DATA SECTION —
※

-- ==== Sys2Proof/Machine/LoadStore.lean ====
section
/-! DEFINITION. Loads, stores and register transfers (41_load_store_transfer.md R140-R152).
A `handle` definition is the handler of a mnemonic (40_execution.md R106); an `exec` definition is the meaning of one
constructor of `Instr`: its handler in its addressing mode with its base cycle count (30_encoding.md R84). -/

namespace Sys2Proof.Machine

/-- LDA, with may_add = 1 (41_load_store_transfer.md R141). -/
def handleLda (m : Byte) (s : State) : Handled := ({ s with a := m }.setNZ m, true)

/-- 0xA1 LDA IZX (R141). -/
def execLdaIzx (zp : Byte) (s : State) : Result := runRead 6 handleLda (.izx zp) s

/-- 0xA5 LDA ZP (R141). -/
def execLdaZp (zp : Byte) (s : State) : Result := runRead 3 handleLda (.zp zp) s

/-- 0xA9 LDA IMM (R141). -/
def execLdaImm (imm : Byte) (s : State) : Result := runImmediate 2 handleLda imm s

/-- 0xAD LDA ABS (R141). -/
def execLdaAbs (addr : Addr) (s : State) : Result := runRead 4 handleLda (.abs addr) s

/-- 0xB1 LDA IZY (R141). -/
def execLdaIzy (zp : Byte) (s : State) : Result := runRead 5 handleLda (.izy zp) s

/-- 0xB5 LDA ZPX (R141). -/
def execLdaZpx (zp : Byte) (s : State) : Result := runRead 4 handleLda (.zpx zp) s

/-- 0xB9 LDA ABY (R141). -/
def execLdaAby (addr : Addr) (s : State) : Result := runRead 4 handleLda (.aby addr) s

/-- 0xBD LDA ABX (R141). -/
def execLdaAbx (addr : Addr) (s : State) : Result := runRead 4 handleLda (.abx addr) s

/-- LDX, with may_add = 1 (41_load_store_transfer.md R142). -/
def handleLdx (m : Byte) (s : State) : Handled := ({ s with x := m }.setNZ m, true)

/-- 0xA2 LDX IMM (R142). -/
def execLdxImm (imm : Byte) (s : State) : Result := runImmediate 2 handleLdx imm s

/-- 0xA6 LDX ZP (R142). -/
def execLdxZp (zp : Byte) (s : State) : Result := runRead 3 handleLdx (.zp zp) s

/-- 0xAE LDX ABS (R142). -/
def execLdxAbs (addr : Addr) (s : State) : Result := runRead 4 handleLdx (.abs addr) s

/-- 0xB6 LDX ZPY (R142). -/
def execLdxZpy (zp : Byte) (s : State) : Result := runRead 4 handleLdx (.zpy zp) s

/-- 0xBE LDX ABY (R142). -/
def execLdxAby (addr : Addr) (s : State) : Result := runRead 4 handleLdx (.aby addr) s

/-- LDY, with may_add = 1 (41_load_store_transfer.md R143). -/
def handleLdy (m : Byte) (s : State) : Handled := ({ s with y := m }.setNZ m, true)

/-- 0xA0 LDY IMM (R143). -/
def execLdyImm (imm : Byte) (s : State) : Result := runImmediate 2 handleLdy imm s

/-- 0xA4 LDY ZP (R143). -/
def execLdyZp (zp : Byte) (s : State) : Result := runRead 3 handleLdy (.zp zp) s

/-- 0xAC LDY ABS (R143). -/
def execLdyAbs (addr : Addr) (s : State) : Result := runRead 4 handleLdy (.abs addr) s

/-- 0xB4 LDY ZPX (R143). -/
def execLdyZpx (zp : Byte) (s : State) : Result := runRead 4 handleLdy (.zpx zp) s

/-- 0xBC LDY ABX (R143). -/
def execLdyAbx (addr : Addr) (s : State) : Result := runRead 4 handleLdy (.abx addr) s

/-- STA: no read of the target, no flag (41_load_store_transfer.md R144). -/
def handleSta (addr : Addr) (s : State) : Handled := (s.write addr s.a, false)

/-- 0x81 STA IZX (R144). -/
def execStaIzx (zp : Byte) (s : State) : Result := runAddress 6 handleSta (.izx zp) s

/-- 0x85 STA ZP (R144). -/
def execStaZp (zp : Byte) (s : State) : Result := runAddress 3 handleSta (.zp zp) s

/-- 0x8D STA ABS (R144). -/
def execStaAbs (addr : Addr) (s : State) : Result := runAddress 4 handleSta (.abs addr) s

/-- 0x91 STA IZY (R144). -/
def execStaIzy (zp : Byte) (s : State) : Result := runAddress 6 handleSta (.izy zp) s

/-- 0x95 STA ZPX (R144). -/
def execStaZpx (zp : Byte) (s : State) : Result := runAddress 4 handleSta (.zpx zp) s

/-- 0x99 STA ABY (R144). -/
def execStaAby (addr : Addr) (s : State) : Result := runAddress 5 handleSta (.aby addr) s

/-- 0x9D STA ABX (R144). -/
def execStaAbx (addr : Addr) (s : State) : Result := runAddress 5 handleSta (.abx addr) s

/-- STX: no read of the target, no flag (41_load_store_transfer.md R145). -/
def handleStx (addr : Addr) (s : State) : Handled := (s.write addr s.x, false)

/-- 0x86 STX ZP (R145). -/
def execStxZp (zp : Byte) (s : State) : Result := runAddress 3 handleStx (.zp zp) s

/-- 0x8E STX ABS (R145). -/
def execStxAbs (addr : Addr) (s : State) : Result := runAddress 4 handleStx (.abs addr) s

/-- 0x96 STX ZPY (R145). -/
def execStxZpy (zp : Byte) (s : State) : Result := runAddress 4 handleStx (.zpy zp) s

/-- STY: no read of the target, no flag (41_load_store_transfer.md R146). -/
def handleSty (addr : Addr) (s : State) : Handled := (s.write addr s.y, false)

/-- 0x84 STY ZP (R146). -/
def execStyZp (zp : Byte) (s : State) : Result := runAddress 3 handleSty (.zp zp) s

/-- 0x8C STY ABS (R146). -/
def execStyAbs (addr : Addr) (s : State) : Result := runAddress 4 handleSty (.abs addr) s

/-- 0x94 STY ZPX (R146). -/
def execStyZpx (zp : Byte) (s : State) : Result := runAddress 4 handleSty (.zpx zp) s

/-- TAX (41_load_store_transfer.md R147). -/
def handleTax (s : State) : Handled := ({ s with x := s.a }.setNZ s.a, false)

/-- 0xAA TAX IMP (R147). -/
def execTax (s : State) : Result := runImplied 2 handleTax s

/-- TAY (41_load_store_transfer.md R148). -/
def handleTay (s : State) : Handled := ({ s with y := s.a }.setNZ s.a, false)

/-- 0xA8 TAY IMP (R148). -/
def execTay (s : State) : Result := runImplied 2 handleTay s

/-- TXA (41_load_store_transfer.md R149). -/
def handleTxa (s : State) : Handled := ({ s with a := s.x }.setNZ s.x, false)

/-- 0x8A TXA IMP (R149). -/
def execTxa (s : State) : Result := runImplied 2 handleTxa s

/-- TYA (41_load_store_transfer.md R150). -/
def handleTya (s : State) : Handled := ({ s with a := s.y }.setNZ s.y, false)

/-- 0x98 TYA IMP (R150). -/
def execTya (s : State) : Result := runImplied 2 handleTya s

/-- TSX (41_load_store_transfer.md R151). -/
def handleTsx (s : State) : Handled := ({ s with x := s.sp }.setNZ s.sp, false)

/-- 0xBA TSX IMP (R151). -/
def execTsx (s : State) : Result := runImplied 2 handleTsx s

/-- TXS, the one transfer that updates no flag (41_load_store_transfer.md R152). -/
def handleTxs (s : State) : Handled := ({ s with sp := s.x }, false)

/-- 0x9A TXS IMP (R152). -/
def execTxs (s : State) : Result := runImplied 2 handleTxs s

end Sys2Proof.Machine
end

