-- ==== Sys2Proof/Certificates/Slice0/Obligations.lean ====
section
/-! DEFINITION. The statements for the provers, from the numbered rules of spec/. First the words they share. -/

namespace Sys2Proof.Claims

open Sys2Proof.Machine

/-- The "Encoding" line of an instruction's rule: exactly these opcodes select the mnemonic, each in its mode. -/
def EncodedBy (m : Mnemonic) (rows : List (Byte × Mode)) : Prop :=
  (∀ op : Byte, (descriptor op).mnemonic = m ↔ op ∈ rows.map Prod.fst) ∧
    ∀ r ∈ rows, (descriptor r.1).operand.mode = r.2

/-- The base cycle counts that an instruction's rule gives for its opcodes. -/
def Costs (rows : List (Byte × Nat)) : Prop := ∀ r ∈ rows, (descriptor r.1).baseCycles = r.2

/-- The summary of the base counts by class and mode (70_reset_and_hazards.md R358). -/
def classCycles (m : Mnemonic) (mode : Mode) : Option Nat :=
  if m ∈ [.lda, .ldx, .ldy, .adc, .sbc, .and, .ora, .eor, .cmp, .cpx, .cpy, .bit, .lax, .las, .nop, .anc, .alr, .arr,
      .sbx, .ane, .lxa] then
    [(Mode.imm, 2), (.zp, 3), (.zpx, 4), (.zpy, 4), (.abs, 4), (.abx, 4), (.aby, 4), (.izx, 6), (.izy, 5),
      (.imp, 2)].lookup mode
  else if m ∈ [.sta, .stx, .sty, .sax] then
    [(Mode.zp, 3), (.zpx, 4), (.zpy, 4), (.abs, 4), (.abx, 5), (.aby, 5), (.izx, 6), (.izy, 6)].lookup mode
  else if m ∈ [.asl, .lsr, .rol, .ror, .inc, .dec, .slo, .rla, .sre, .rra, .dcp, .isc] then
    [(Mode.acc, 2), (.zp, 5), (.zpx, 6), (.abs, 6), (.abx, 7), (.aby, 7), (.izx, 8), (.izy, 8)].lookup mode
  else if m ∈ [.sha, .shx, .shy, .tas] then [(Mode.abx, 5), (.aby, 5), (.izy, 6)].lookup mode
  else if m ∈ [.tax, .tay, .txa, .tya, .tsx, .txs, .inx, .iny, .dex, .dey, .clc, .cld, .cli, .clv, .sec, .sed, .sei] then
    some 2
  else if m ∈ [.bcc, .bcs, .beq, .bne, .bmi, .bpl, .bvc, .bvs] then some 2
  else if m = .jmp then [(Mode.abs, 3), (.ind, 5)].lookup mode
  else if m ∈ [.jsr, .rts, .rti] then some 6
  else if m ∈ [.pha, .php] then some 3
  else if m ∈ [.pla, .plp] then some 4
  else if m = .brk then some 7
  else if m = .jam then some 0
  else none

/-- The resolver's page-crossed signal for an operand; only a memory mode can cross (40_execution.md R109). -/
def crossed (o : Operand) (s : State) : Bool :=
  match o with
  | .mem place => (s.resolve place).crossed
  | .imp | .acc | .imm _ | .rel _ => false

/-- The byte that `fetch()` gives for an operand that has one (40_execution.md R108, R112, R113). -/
def operandByte (o : Operand) (s : State) : Option Byte :=
  match o with
  | .imm b => some b
  | .acc => some s.a
  | .mem place => some (s.read (s.resolve place).addr)
  | .imp | .rel _ => none

/-- `setNZ` by value (40_execution.md R127). -/
def nz (p : Status) (v : Byte) : Status := { p with z := decide (v = 0#8), n := decide (128 ≤ v.toNat) }

/-- The next state of an instruction that transfers no control and leaves `t` of the registers and memory: PC past the
instruction (40_execution.md R124), the cycles of R107, outcome Ok. -/
def completed (i : Instr) (mayAdd : Bool) (s t : State) : Result :=
  .next { t with
    pc := s.pc + BitVec.ofNat 16 i.operand.length
    report := some { cycles := i.baseCycles + (crossed i.operand s && mayAdd).toNat, outcome := .ok } }

/-- Every instruction of the mnemonic takes an operand byte, in each of its modes, and completes with this effect. -/
def OnByte (m : Mnemonic) (mayAdd : Bool) (effect : Byte → State → State) : Prop :=
  ∀ (i : Instr) (s : State), i.mnemonic = m → s.halted = false →
    ∃ v, operandByte i.operand s = some v ∧ exec i s = completed i mayAdd s (effect v s)

/-- Every instruction of the mnemonic resolves to an address, in each of its modes, and completes with this effect; no
page crossing costs a cycle. -/
def OnAddress (m : Mnemonic) (effect : Addr → State → State) : Prop :=
  ∀ (i : Instr) (s : State), i.mnemonic = m → s.halted = false →
    ∃ place, i.operand = .mem place ∧ exec i s = completed i false s (effect (s.resolve place).addr s)

/-- The instruction of the mnemonic is implied and completes with this effect. -/
def OnImplied (m : Mnemonic) (effect : State → State) : Prop :=
  ∀ (i : Instr) (s : State), i.mnemonic = m → s.halted = false →
    i.operand = .imp ∧ exec i s = completed i false s (effect s)
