theorem BusWrites.one (ram : Memory) (a : Addr) (v : Byte) : BusWrites ram (busWrite ram a v) :=
  .single ⟨a, v, rfl⟩

theorem BusWrites.snoc {ram ram' : Memory} (h : BusWrites ram ram') (a : Addr) (v : Byte) :
    BusWrites ram (busWrite ram' a v) :=
  h.tail ⟨a, v, rfl⟩

theorem BusWrites.wf {ram ram' : Memory} (h : BusWrites ram ram') (hr : ram.wf ramSize) : ram'.wf ramSize := by
  induction h with
  | refl => exact hr
  | tail _ w ih => obtain ⟨a, v, rfl⟩ := w; exact wf_busWrite _ a v ih

/-- Outside work RAM a read sees no bus write (20_memory.md R53, R54, R57). -/
theorem BusWrites.busRead_eq {ram ram' : Memory} (h : BusWrites ram ram') (cart : Option Cartridge) {b : Addr}
    (hb : regionOf b ≠ .workRam) : busRead ram' cart b = busRead ram cart b := by
  induction h with
  | refl => rfl
  | tail _ w ih => obtain ⟨a, v, rfl⟩ := w; simpa [busRead_busWrite, hb] using ih

theorem Shape.Leaves.busWrites {s u : State} {m : Mnemonic} {o : Operand} (h : Shape.Leaves s (shapeOf m) o u) :
    BusWrites s.ram u.ram := by
  by_cases hm : m ∈ rowRam
  · cases m
    case asl | lsr | rol | ror =>
      cases h
      · exact .refl
      · exact .one ..
    case jsr =>
      cases h
      simp only [handleJsr, State.pushAddr_ram, State.advance_ram]
      exact (BusWrites.one ..).snoc ..
    case brk =>
      cases h
      simp only [handleBrk, State.takeBreak_ram, State.advance_ram]
      exact ((BusWrites.one ..).snoc ..).snoc ..
    case sta | stx | sty | inc | dec | pha | php | slo | rla | sre | rra | dcp | isc | sax | sha | shx | shy | tas =>
      cases h; exact .one ..
    all_goals exact absurd hm (by decide)
  · rw [h.ram_eq hm]

end Sys2Proof.Machine
end

section
/-! SUPPORT. A step, inverted, and what it keeps. -/

namespace Sys2Proof.Machine

/-- A step is either the halted step, or leaves what the handler of the instruction at PC leaves, but for the report. -/
theorem step_next {s t : State} (h : step s = .next t) :
    ∃ u r, t = { u with report := r } ∧
      (u = s ∨ Shape.Leaves s (shapeOf s.fetchInstr.mnemonic) s.fetchInstr.operand u) := by
  unfold step at h
  split at h
  · injection h with h
    exact ⟨s, _, h.symm, .inl rfl⟩
  · obtain ⟨u, cycles, hu, rfl⟩ := exec_next h
    exact ⟨u, _, rfl, .inr hu⟩

theorem step_cart_eq {s t : State} (h : step s = .next t) : t.cart = s.cart := by
  obtain ⟨u, r, rfl, rfl | hu⟩ := step_next h
  · rfl
  · exact hu.cart_eq

theorem step_busWrites {s t : State} (h : step s = .next t) : BusWrites s.ram t.ram := by
  obtain ⟨u, r, rfl, rfl | hu⟩ := step_next h
  · exact .refl
  · exact hu.busWrites

theorem step_statusOk {s t : State} (h : step s = .next t) (hs : s.StatusOk) : t.StatusOk := by
  obtain ⟨u, r, rfl, rfl | hu⟩ := step_next h
  · exact hs
  · exact hu.statusOk hs
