-- ==== Sys2Proof/Word.lean ====
section
/-! DEFINITION. The bit-vector widths of the machine (00_scope.md R6, R8: all values are unsigned). -/

namespace Sys2Proof

/-- An 8-bit value: a register V[i], a timer, a memory cell. -/
abbrev Byte := BitVec 8

/-- A 16-bit value: an instruction word, `I`, `pc`, a stack entry. -/
abbrev Word := BitVec 16

/-- A 4-bit field of an instruction word (00_scope.md R7). -/
abbrev Nibble := BitVec 4

/-- The number of a general register V0 to VF (10_state.md R21). -/
abbrev Reg := Fin 16

/-- VF, the register that ADD Vx,Vy, SUB Vx,Vy and DRW also write as a flag (10_state.md R22). -/
abbrev VF : Reg := 15

end Sys2Proof
end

※

THE TASK — Working from the records above, write out verbatim only the lines from the line containing "def execLdaZp (zp" through the line containing "IZY (R141). -/".

TASK RESPONSE —
def execLdaZp (zp : Byte) (s : State) : Result := runRead 3 handleLda (.zp zp) s

/-- 0xA9 LDA IMM (R141). -/
def execLdaImm (imm : Byte) (s : State) : Result := runImmediate 2 handleLda imm s

/-- 0xAD LDA ABS (R141). -/
def execLdaAbs (addr : Addr) (s : State) : Result := runRead 4 handleLda (.abs addr) s

/-- 0xB1 LDA IZY (R141). -/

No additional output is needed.